## Brief
Scan the records below for the line with "rewrites := x.rewrites.filter (· != line), counters" and the line with "been replaced. -/". Repeat those two lines and every line between them exactly, and nothing else.

## Record excerpts
Segment Open

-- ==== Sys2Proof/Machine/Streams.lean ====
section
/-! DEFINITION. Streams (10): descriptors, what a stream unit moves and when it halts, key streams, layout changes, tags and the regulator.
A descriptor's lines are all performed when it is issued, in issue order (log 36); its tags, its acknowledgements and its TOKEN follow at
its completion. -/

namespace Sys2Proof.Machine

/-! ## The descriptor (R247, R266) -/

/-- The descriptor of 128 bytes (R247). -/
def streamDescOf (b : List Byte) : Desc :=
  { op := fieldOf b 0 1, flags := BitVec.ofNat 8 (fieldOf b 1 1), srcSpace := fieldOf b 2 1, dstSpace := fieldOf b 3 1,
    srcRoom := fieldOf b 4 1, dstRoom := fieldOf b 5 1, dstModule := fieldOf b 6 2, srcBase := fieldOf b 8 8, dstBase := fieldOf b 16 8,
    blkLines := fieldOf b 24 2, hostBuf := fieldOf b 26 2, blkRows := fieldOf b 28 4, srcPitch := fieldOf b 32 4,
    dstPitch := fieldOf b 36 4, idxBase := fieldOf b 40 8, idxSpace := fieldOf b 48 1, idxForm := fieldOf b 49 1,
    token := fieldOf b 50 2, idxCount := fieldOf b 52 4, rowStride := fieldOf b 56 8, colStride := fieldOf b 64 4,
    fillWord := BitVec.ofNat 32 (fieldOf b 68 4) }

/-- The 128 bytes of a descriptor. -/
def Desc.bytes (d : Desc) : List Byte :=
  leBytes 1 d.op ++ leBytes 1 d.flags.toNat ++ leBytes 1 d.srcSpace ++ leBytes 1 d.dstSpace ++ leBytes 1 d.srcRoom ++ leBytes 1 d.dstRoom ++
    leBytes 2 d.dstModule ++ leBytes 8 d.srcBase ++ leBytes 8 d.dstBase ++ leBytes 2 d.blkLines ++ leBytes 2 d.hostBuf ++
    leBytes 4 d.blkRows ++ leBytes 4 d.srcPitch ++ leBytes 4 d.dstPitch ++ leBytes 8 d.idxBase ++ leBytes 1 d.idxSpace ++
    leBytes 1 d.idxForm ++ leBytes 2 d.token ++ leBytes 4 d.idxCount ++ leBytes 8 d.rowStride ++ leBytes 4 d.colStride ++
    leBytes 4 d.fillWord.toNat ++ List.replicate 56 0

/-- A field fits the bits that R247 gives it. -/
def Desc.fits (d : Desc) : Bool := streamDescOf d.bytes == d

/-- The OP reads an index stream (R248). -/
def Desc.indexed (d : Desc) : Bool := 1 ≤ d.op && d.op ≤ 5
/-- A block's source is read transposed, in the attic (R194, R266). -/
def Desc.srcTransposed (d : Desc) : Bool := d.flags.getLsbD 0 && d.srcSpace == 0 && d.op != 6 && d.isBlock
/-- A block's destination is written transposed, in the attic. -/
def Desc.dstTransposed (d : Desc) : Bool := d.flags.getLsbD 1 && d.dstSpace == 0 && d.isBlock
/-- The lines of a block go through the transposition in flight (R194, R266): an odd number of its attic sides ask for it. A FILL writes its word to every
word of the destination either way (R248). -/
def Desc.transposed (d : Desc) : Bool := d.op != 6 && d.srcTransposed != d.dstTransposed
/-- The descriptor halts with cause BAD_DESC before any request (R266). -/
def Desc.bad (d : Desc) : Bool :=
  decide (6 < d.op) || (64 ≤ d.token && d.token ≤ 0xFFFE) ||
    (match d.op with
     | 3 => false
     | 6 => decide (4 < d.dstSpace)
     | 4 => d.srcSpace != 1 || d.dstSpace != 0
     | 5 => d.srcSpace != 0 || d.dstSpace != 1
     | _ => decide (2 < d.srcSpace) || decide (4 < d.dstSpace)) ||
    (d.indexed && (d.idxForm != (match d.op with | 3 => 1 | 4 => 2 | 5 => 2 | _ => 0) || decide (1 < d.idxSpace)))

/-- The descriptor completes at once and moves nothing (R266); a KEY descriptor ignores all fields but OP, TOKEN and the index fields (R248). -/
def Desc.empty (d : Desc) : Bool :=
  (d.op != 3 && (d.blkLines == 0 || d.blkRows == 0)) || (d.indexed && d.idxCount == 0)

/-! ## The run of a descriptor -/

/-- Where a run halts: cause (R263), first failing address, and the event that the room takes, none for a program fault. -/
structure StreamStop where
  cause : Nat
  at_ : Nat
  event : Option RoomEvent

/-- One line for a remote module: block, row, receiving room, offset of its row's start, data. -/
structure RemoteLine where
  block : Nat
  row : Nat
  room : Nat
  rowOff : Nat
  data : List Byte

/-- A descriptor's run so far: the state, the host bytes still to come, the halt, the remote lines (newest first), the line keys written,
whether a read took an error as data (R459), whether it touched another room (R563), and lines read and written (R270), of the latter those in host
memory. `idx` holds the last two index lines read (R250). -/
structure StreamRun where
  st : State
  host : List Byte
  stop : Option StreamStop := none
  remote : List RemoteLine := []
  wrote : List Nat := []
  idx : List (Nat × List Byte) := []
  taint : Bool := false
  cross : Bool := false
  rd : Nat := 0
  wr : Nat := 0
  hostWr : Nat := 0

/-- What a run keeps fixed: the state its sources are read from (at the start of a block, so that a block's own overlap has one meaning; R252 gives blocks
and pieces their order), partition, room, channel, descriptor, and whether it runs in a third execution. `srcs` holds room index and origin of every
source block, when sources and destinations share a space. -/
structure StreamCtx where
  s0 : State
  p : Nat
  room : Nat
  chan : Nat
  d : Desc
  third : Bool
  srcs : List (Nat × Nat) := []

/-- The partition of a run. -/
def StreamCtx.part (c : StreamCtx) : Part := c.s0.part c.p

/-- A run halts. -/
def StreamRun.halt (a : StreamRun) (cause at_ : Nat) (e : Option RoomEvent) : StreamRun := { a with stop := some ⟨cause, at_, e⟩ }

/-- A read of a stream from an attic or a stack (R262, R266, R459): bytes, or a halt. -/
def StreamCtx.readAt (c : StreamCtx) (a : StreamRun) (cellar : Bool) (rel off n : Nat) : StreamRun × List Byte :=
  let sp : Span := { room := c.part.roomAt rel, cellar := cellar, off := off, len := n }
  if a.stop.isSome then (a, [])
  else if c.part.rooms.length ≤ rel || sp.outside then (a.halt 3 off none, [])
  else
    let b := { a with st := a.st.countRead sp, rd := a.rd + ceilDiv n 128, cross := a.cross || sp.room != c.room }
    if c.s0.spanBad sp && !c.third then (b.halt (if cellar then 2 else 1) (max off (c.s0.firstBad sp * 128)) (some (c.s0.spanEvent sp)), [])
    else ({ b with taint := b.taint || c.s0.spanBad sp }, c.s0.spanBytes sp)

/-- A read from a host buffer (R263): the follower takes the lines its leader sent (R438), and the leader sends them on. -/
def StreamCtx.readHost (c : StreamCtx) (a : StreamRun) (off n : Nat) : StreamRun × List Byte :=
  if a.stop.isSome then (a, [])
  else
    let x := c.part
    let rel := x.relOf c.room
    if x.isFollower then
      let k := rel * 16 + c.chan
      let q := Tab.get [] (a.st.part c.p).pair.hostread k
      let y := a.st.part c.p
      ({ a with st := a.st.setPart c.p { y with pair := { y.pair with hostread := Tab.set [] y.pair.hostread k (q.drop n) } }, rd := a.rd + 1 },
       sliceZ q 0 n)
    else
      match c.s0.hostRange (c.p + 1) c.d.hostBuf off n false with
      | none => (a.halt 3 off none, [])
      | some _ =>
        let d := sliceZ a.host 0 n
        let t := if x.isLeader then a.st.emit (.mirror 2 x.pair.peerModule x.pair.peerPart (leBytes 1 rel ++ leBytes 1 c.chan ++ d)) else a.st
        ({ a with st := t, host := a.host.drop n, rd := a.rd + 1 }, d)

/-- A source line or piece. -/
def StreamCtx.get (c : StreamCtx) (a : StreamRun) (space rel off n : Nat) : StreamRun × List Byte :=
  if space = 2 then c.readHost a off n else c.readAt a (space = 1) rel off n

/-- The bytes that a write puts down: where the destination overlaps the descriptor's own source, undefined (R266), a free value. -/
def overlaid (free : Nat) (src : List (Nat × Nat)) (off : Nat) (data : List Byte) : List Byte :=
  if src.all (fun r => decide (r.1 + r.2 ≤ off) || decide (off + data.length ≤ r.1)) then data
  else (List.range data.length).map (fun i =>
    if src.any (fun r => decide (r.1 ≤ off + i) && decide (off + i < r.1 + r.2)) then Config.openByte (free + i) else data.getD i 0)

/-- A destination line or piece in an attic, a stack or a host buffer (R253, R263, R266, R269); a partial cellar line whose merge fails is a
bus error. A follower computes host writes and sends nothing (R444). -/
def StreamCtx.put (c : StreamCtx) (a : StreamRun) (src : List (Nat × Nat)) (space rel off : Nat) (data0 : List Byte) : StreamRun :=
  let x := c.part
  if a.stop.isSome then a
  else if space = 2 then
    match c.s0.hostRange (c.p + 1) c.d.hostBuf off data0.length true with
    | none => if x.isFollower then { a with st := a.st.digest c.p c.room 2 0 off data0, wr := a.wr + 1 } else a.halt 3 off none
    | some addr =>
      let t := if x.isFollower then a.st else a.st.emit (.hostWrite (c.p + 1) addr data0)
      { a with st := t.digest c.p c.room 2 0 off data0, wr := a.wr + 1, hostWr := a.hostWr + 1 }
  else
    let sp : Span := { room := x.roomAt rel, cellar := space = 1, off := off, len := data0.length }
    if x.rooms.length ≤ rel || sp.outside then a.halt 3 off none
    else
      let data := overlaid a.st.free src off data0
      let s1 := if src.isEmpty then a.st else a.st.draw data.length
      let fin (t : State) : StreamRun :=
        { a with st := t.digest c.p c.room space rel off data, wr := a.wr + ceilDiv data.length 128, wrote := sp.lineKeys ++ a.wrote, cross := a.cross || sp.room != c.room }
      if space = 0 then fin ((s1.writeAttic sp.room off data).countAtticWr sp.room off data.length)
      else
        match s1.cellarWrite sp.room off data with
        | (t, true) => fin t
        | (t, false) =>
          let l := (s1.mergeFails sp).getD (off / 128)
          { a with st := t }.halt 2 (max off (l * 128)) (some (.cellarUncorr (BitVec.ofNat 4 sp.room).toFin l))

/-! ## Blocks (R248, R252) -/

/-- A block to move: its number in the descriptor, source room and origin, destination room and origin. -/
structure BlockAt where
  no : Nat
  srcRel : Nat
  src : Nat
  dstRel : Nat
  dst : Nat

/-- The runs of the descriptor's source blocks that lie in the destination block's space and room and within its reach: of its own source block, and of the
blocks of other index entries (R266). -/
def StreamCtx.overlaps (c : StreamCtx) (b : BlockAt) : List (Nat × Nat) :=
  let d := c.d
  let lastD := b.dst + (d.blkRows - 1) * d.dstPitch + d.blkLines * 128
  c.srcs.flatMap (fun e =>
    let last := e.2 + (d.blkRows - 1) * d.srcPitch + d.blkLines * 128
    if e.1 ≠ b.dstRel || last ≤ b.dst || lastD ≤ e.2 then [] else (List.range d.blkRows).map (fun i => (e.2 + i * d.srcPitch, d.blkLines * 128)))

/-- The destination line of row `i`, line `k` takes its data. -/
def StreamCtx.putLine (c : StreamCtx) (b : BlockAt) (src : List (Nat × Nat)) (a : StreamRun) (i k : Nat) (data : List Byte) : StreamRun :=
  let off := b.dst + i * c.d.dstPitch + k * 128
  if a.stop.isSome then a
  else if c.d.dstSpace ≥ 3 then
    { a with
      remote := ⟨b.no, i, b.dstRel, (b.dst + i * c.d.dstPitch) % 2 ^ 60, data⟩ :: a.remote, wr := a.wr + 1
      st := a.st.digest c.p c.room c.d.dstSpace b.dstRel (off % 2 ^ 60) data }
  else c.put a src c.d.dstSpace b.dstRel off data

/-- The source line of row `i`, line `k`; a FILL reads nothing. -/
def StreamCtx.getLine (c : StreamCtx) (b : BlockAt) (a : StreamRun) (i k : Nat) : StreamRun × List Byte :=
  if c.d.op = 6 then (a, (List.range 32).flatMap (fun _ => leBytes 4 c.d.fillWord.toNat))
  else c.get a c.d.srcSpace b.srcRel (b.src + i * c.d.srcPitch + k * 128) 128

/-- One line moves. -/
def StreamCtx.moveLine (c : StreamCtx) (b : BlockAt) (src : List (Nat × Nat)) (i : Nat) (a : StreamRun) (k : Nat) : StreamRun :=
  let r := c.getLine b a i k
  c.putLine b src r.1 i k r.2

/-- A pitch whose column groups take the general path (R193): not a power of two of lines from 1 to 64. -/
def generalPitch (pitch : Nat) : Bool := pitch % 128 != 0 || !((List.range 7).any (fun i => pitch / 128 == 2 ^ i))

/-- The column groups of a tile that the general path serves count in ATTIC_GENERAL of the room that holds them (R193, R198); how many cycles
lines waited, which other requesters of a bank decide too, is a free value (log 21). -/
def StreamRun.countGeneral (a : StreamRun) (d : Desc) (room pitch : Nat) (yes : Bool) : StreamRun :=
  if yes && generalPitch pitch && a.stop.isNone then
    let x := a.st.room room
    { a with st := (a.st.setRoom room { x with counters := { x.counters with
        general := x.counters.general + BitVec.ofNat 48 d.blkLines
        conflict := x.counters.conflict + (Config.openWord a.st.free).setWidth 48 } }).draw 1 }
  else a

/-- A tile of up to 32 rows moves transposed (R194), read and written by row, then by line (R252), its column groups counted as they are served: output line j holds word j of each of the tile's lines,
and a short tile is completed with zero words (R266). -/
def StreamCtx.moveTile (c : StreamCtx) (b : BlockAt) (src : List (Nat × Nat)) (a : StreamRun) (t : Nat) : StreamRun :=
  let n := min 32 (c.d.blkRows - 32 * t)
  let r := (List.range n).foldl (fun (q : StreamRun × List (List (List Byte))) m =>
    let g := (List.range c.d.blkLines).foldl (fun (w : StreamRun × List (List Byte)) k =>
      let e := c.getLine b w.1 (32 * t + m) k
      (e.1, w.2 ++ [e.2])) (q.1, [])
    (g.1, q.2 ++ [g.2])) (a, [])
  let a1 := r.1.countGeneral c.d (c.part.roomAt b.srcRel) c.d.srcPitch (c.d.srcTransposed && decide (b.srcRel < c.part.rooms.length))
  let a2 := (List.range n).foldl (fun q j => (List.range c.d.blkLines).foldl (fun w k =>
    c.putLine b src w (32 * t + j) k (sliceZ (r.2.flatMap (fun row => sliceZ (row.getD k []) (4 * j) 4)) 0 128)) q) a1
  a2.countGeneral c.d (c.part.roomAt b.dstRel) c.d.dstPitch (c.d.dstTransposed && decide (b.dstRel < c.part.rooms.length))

Segment Closed
Segment Open

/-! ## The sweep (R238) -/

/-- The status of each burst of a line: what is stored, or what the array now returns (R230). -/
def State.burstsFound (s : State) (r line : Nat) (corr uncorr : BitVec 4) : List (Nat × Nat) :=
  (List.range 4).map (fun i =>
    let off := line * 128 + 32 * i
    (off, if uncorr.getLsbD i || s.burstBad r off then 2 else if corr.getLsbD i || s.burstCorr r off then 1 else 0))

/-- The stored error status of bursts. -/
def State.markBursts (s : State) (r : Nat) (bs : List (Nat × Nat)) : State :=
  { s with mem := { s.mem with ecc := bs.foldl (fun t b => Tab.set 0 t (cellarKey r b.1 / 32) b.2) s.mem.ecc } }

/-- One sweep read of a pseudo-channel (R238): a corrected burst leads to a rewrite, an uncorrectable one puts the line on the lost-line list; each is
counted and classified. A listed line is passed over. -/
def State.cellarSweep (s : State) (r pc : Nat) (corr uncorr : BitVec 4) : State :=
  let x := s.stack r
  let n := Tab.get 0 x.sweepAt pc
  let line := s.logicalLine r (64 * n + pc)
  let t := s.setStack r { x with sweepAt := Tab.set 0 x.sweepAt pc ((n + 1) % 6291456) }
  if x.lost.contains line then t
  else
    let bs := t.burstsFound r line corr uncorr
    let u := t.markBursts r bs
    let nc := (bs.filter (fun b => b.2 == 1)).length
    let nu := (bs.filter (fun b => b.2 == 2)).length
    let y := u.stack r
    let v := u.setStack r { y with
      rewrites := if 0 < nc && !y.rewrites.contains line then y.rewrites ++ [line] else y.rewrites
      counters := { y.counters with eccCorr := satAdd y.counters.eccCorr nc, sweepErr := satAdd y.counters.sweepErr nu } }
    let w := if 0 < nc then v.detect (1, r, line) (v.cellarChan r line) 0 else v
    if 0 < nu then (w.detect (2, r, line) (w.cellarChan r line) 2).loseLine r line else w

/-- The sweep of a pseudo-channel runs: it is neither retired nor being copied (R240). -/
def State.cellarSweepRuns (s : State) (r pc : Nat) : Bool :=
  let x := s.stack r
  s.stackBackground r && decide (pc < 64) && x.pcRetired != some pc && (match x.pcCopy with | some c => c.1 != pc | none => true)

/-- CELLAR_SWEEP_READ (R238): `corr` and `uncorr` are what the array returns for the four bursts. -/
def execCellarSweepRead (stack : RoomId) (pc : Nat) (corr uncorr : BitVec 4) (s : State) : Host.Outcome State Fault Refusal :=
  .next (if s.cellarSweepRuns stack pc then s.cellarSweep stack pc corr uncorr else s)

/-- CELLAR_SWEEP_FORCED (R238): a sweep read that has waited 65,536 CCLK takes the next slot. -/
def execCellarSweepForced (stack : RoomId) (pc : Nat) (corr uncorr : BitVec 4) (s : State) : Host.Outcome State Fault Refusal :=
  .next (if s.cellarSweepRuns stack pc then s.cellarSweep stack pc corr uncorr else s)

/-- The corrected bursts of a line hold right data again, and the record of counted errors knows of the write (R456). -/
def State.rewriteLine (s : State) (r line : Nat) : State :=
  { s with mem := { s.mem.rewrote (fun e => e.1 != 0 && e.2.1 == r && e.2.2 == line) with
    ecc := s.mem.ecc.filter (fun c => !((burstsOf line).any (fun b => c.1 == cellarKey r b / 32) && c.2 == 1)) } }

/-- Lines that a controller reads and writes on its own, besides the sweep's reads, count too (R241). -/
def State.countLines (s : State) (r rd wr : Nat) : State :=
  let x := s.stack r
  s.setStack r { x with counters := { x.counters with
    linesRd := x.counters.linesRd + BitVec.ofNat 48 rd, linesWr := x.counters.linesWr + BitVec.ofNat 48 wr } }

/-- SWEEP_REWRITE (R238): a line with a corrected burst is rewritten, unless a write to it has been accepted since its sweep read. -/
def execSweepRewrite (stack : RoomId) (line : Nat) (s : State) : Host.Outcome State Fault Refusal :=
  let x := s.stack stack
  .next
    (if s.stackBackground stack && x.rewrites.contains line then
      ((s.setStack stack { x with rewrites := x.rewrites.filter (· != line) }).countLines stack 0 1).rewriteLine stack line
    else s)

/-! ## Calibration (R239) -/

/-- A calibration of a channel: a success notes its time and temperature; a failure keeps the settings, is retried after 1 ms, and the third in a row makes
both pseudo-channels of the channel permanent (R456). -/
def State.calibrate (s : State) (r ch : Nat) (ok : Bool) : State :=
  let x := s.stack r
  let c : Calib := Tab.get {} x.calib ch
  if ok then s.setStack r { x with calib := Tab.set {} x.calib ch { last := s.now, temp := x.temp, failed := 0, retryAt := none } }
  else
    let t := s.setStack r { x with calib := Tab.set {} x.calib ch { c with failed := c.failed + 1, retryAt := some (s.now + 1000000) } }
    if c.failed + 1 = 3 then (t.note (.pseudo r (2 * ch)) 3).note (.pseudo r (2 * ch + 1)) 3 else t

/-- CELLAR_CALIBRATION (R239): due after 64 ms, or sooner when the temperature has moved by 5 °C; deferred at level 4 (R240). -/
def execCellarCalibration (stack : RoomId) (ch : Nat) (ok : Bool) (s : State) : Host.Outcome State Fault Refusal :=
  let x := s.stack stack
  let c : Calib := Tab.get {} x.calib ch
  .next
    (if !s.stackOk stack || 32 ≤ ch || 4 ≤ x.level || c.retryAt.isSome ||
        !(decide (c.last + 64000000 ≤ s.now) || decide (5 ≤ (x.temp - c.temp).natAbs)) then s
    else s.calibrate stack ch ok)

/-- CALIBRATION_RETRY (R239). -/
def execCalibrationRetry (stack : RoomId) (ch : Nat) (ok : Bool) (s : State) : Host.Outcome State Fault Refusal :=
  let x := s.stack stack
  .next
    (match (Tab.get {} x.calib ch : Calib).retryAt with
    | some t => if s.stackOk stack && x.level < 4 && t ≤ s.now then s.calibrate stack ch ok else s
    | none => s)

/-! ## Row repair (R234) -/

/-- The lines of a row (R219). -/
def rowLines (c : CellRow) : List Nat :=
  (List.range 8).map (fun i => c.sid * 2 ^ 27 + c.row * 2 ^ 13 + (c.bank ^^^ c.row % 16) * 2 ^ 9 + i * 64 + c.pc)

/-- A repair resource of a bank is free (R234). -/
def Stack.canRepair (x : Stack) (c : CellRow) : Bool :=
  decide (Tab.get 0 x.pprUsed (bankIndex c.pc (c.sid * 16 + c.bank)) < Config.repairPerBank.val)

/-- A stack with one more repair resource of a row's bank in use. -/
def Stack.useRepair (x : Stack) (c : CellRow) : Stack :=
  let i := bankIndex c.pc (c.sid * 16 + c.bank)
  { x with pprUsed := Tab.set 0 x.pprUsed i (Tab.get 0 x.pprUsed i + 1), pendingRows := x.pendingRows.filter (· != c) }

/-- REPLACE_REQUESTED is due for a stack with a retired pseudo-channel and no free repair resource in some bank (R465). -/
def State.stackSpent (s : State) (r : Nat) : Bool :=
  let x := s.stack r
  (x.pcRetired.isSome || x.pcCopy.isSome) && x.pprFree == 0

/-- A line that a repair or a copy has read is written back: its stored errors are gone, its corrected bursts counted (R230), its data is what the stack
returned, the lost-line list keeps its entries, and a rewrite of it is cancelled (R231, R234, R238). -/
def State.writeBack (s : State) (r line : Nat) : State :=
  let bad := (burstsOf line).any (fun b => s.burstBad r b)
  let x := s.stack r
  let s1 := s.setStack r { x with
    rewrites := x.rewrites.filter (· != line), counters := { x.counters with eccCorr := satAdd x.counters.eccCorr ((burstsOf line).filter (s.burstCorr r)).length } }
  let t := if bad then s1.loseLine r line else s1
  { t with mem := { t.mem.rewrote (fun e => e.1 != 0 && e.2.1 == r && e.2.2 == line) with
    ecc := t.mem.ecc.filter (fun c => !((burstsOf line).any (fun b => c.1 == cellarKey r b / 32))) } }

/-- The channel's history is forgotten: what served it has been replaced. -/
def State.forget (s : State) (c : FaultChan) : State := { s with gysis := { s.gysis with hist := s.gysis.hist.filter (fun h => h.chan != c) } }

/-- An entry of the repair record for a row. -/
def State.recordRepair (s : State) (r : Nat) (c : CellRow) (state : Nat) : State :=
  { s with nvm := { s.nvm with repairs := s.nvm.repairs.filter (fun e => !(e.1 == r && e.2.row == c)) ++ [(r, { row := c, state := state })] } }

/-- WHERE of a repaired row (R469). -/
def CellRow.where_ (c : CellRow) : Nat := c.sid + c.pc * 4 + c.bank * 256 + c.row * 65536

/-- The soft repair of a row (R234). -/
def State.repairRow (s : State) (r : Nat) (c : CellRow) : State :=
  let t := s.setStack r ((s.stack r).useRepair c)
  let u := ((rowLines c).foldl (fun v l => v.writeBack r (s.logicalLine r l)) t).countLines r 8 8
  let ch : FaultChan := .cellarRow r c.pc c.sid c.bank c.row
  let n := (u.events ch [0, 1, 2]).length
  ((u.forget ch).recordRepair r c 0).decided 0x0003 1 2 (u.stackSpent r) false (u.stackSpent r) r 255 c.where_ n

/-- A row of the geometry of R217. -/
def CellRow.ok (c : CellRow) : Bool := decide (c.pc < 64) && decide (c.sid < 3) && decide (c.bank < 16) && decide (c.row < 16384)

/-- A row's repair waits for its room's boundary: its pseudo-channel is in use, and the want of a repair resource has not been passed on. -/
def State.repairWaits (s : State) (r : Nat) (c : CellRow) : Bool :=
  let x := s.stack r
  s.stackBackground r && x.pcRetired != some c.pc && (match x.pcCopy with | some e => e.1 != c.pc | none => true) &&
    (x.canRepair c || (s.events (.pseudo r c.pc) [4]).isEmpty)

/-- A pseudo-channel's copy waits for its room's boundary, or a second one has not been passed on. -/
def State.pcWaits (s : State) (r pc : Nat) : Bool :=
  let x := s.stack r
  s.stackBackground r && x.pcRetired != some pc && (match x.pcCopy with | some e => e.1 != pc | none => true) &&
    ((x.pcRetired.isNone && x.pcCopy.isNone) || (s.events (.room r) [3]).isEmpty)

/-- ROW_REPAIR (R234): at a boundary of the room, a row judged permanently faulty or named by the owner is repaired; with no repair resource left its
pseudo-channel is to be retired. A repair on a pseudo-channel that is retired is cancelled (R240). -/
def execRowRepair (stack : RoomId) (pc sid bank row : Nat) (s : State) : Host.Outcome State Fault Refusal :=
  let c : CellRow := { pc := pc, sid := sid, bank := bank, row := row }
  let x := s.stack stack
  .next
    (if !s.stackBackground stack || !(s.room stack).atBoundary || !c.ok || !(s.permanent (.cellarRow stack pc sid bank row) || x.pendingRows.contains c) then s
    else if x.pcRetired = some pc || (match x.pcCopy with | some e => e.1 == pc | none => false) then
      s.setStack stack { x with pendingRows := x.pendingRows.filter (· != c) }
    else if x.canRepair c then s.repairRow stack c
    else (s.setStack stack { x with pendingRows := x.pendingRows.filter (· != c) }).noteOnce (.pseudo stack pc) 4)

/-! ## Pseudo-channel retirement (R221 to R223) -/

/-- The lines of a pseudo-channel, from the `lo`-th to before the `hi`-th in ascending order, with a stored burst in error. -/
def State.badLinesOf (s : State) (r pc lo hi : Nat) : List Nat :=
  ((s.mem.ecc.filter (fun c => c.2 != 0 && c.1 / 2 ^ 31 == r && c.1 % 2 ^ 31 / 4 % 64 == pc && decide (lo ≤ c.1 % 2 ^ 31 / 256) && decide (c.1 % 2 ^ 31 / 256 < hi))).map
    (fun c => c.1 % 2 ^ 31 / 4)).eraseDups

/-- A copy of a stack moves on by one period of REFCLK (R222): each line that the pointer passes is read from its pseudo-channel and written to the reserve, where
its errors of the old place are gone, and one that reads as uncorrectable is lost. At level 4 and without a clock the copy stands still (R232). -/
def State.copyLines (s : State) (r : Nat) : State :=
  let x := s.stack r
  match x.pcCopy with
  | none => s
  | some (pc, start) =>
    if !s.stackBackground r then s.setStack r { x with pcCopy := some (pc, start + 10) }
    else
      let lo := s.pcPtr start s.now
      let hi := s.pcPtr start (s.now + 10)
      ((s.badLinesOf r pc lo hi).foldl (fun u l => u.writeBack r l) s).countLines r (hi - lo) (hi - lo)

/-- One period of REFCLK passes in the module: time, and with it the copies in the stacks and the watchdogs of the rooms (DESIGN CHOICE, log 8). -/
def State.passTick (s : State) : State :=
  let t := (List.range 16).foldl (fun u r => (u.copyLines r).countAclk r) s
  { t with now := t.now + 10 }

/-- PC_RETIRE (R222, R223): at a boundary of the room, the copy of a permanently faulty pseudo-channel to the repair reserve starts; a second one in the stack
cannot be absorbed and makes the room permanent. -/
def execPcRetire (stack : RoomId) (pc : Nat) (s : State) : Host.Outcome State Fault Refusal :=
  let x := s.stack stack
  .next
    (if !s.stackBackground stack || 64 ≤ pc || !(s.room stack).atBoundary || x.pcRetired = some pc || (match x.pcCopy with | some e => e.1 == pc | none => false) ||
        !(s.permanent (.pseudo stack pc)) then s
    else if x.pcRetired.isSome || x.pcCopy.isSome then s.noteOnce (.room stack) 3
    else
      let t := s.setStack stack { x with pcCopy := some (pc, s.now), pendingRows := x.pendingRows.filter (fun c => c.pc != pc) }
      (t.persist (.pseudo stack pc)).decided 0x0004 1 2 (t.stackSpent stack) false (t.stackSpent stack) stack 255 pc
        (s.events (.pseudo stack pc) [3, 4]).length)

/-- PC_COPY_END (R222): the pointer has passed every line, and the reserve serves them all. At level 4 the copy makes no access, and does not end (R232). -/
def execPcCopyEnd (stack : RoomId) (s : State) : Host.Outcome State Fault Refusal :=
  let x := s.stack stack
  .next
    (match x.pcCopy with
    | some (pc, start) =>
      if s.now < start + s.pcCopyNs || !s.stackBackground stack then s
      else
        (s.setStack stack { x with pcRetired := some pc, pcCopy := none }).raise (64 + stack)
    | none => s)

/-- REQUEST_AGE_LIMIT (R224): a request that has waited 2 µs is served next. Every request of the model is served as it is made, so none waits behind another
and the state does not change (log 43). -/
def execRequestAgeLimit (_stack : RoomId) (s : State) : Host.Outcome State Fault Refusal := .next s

Segment Closed

## Task response
    rewrites := x.rewrites.filter (· != line), counters := { x.counters with eccCorr := satAdd x.counters.eccCorr ((burstsOf line).filter (s.burstCorr r)).length } }
  let t := if bad then s1.loseLine r line else s1
  { t with mem := { t.mem.rewrote (fun e => e.1 != 0 && e.2.1 == r && e.2.2 == line) with
    ecc := t.mem.ecc.filter (fun c => !((burstsOf line).any (fun b => c.1 == cellarKey r b / 32))) } }

/-- The channel's history is forgotten: what served it has been replaced. -/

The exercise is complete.